**Task to carry out:** Transcribe, word for word and without additions, each line below from the one containing "s = .next t → t.Inv" through the one containing "(∀ (s t : State)", both ends included.
╭──
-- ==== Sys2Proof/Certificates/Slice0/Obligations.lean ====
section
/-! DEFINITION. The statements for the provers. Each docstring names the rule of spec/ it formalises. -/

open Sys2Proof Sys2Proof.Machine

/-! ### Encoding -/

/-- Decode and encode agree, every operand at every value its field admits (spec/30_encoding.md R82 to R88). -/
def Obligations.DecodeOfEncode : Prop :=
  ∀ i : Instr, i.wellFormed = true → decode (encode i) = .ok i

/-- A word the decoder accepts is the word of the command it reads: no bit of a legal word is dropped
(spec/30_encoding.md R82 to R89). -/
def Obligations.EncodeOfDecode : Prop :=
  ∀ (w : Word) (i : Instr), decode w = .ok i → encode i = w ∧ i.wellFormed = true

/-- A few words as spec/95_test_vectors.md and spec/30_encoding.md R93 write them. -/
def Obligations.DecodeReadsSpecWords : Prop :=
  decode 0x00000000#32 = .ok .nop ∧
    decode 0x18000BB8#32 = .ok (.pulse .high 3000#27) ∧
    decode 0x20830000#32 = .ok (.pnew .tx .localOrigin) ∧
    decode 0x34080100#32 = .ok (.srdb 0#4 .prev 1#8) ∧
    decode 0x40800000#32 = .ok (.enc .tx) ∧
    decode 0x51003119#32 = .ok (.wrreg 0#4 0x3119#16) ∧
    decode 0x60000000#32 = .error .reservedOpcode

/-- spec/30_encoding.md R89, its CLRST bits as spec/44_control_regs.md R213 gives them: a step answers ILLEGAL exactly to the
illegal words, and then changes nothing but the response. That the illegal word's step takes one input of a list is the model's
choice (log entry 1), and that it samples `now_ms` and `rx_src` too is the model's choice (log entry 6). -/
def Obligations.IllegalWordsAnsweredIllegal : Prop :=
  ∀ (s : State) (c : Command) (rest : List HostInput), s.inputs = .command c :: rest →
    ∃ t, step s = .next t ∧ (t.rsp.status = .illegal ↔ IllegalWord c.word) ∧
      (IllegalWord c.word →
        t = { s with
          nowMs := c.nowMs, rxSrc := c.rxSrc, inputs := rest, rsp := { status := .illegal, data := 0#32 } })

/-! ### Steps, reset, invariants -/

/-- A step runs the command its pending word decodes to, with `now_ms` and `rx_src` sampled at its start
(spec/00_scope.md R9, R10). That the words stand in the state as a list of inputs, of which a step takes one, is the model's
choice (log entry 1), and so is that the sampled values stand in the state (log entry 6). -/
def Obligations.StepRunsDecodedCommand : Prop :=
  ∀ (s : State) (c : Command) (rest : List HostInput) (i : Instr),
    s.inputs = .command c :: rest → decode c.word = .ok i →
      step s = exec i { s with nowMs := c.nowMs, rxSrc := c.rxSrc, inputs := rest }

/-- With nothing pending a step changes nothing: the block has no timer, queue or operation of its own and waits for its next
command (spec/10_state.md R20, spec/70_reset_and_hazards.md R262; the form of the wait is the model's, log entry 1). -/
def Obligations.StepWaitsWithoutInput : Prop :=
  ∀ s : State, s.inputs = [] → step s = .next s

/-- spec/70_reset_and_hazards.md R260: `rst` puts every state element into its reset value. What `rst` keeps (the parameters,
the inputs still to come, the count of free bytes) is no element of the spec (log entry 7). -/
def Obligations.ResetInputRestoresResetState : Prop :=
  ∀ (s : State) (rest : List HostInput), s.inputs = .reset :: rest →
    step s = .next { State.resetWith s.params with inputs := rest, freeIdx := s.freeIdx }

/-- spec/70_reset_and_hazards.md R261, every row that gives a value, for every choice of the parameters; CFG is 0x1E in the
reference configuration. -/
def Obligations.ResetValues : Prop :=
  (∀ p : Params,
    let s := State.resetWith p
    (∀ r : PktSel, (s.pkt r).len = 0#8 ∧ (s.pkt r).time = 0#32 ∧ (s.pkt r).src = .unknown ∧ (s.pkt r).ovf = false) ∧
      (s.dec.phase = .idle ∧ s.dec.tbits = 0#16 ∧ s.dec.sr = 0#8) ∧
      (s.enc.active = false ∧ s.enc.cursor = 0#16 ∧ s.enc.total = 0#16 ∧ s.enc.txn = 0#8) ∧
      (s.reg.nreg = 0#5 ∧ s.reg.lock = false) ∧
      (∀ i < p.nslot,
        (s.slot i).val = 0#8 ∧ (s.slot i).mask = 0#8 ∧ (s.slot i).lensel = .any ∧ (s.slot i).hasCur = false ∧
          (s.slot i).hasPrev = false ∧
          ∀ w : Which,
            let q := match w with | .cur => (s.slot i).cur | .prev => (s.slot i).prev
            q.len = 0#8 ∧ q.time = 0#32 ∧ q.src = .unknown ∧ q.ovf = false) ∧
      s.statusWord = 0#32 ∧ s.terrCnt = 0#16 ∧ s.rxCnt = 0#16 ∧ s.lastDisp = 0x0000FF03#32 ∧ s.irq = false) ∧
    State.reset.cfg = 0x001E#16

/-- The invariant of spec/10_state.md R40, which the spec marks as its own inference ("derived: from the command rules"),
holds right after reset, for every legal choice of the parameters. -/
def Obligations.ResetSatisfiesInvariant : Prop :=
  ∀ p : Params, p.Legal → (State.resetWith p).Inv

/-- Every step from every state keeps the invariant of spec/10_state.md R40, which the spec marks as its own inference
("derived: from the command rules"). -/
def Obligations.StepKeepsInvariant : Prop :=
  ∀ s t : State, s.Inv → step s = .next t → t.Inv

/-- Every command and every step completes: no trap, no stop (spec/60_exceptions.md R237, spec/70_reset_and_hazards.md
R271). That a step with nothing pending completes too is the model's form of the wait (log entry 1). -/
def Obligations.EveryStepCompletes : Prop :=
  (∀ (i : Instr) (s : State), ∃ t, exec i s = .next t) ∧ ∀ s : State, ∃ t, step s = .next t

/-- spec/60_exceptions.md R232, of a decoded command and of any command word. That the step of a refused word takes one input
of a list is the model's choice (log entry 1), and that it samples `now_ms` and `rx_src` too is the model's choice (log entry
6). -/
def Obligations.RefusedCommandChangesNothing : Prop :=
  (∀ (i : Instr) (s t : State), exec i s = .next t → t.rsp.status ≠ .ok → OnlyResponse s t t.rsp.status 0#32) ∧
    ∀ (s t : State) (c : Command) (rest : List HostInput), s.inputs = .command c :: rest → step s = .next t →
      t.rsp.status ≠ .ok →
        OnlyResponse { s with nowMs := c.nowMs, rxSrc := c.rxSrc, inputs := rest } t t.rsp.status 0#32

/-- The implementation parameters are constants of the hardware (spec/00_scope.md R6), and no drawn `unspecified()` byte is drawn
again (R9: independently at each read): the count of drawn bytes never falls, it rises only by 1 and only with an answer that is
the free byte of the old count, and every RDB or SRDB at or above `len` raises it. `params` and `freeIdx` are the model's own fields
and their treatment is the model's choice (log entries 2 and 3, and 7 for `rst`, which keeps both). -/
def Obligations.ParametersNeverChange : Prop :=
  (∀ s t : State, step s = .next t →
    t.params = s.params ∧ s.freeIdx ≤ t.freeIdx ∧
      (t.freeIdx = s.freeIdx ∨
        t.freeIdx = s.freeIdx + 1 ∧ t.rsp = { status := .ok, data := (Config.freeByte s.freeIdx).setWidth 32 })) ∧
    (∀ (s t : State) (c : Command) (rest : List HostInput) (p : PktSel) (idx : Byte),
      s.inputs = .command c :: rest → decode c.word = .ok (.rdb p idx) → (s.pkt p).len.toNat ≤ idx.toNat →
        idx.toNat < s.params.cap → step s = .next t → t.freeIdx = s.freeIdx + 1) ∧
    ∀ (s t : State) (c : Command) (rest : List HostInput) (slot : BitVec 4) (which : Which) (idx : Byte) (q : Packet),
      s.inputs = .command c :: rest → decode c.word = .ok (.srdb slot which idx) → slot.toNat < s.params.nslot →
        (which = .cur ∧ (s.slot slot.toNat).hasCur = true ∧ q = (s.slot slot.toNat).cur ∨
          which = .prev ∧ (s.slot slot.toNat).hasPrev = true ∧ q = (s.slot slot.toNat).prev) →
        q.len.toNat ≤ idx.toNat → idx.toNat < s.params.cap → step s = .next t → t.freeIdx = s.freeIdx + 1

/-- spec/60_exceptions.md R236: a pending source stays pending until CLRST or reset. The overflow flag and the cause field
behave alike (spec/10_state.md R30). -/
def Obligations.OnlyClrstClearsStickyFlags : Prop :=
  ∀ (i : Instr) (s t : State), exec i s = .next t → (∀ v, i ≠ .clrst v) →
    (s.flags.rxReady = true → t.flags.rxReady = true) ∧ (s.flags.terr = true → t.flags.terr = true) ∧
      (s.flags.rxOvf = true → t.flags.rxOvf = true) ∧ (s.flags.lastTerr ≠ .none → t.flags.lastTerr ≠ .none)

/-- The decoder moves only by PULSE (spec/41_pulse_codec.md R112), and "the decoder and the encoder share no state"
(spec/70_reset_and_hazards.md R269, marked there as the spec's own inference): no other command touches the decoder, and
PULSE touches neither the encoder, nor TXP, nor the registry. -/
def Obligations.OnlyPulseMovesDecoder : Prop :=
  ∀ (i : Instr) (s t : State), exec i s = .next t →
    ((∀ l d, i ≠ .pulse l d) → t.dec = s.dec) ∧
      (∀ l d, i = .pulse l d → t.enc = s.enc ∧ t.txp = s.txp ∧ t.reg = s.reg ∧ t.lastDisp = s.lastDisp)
╰──
**Result below:**
  ∀ s t : State, s.Inv → step s = .next t → t.Inv

/-- Every command and every step completes: no trap, no stop (spec/60_exceptions.md R237, spec/70_reset_and_hazards.md
R271). That a step with nothing pending completes too is the model's form of the wait (log entry 1). -/
def Obligations.EveryStepCompletes : Prop :=
  (∀ (i : Instr) (s : State), ∃ t, exec i s = .next t) ∧ ∀ s : State, ∃ t, step s = .next t

/-- spec/60_exceptions.md R232, of a decoded command and of any command word. That the step of a refused word takes one input
of a list is the model's choice (log entry 1), and that it samples `now_ms` and `rx_src` too is the model's choice (log entry
6). -/
def Obligations.RefusedCommandChangesNothing : Prop :=
  (∀ (i : Instr) (s t : State), exec i s = .next t → t.rsp.status ≠ .ok → OnlyResponse s t t.rsp.status 0#32) ∧
    ∀ (s t : State) (c : Command) (rest : List HostInput), s.inputs = .command c :: rest → step s = .next t →
      t.rsp.status ≠ .ok →
        OnlyResponse { s with nowMs := c.nowMs, rxSrc := c.rxSrc, inputs := rest } t t.rsp.status 0#32

/-- The implementation parameters are constants of the hardware (spec/00_scope.md R6), and no drawn `unspecified()` byte is drawn
again (R9: independently at each read): the count of drawn bytes never falls, it rises only by 1 and only with an answer that is
the free byte of the old count, and every RDB or SRDB at or above `len` raises it. `params` and `freeIdx` are the model's own fields
and their treatment is the model's choice (log entries 2 and 3, and 7 for `rst`, which keeps both). -/
def Obligations.ParametersNeverChange : Prop :=
  (∀ s t : State, step s = .next t →
    t.params = s.params ∧ s.freeIdx ≤ t.freeIdx ∧
      (t.freeIdx = s.freeIdx ∨
        t.freeIdx = s.freeIdx + 1 ∧ t.rsp = { status := .ok, data := (Config.freeByte s.freeIdx).setWidth 32 })) ∧
    (∀ (s t : State) (c : Command) (rest : List HostInput) (p : PktSel) (idx : Byte),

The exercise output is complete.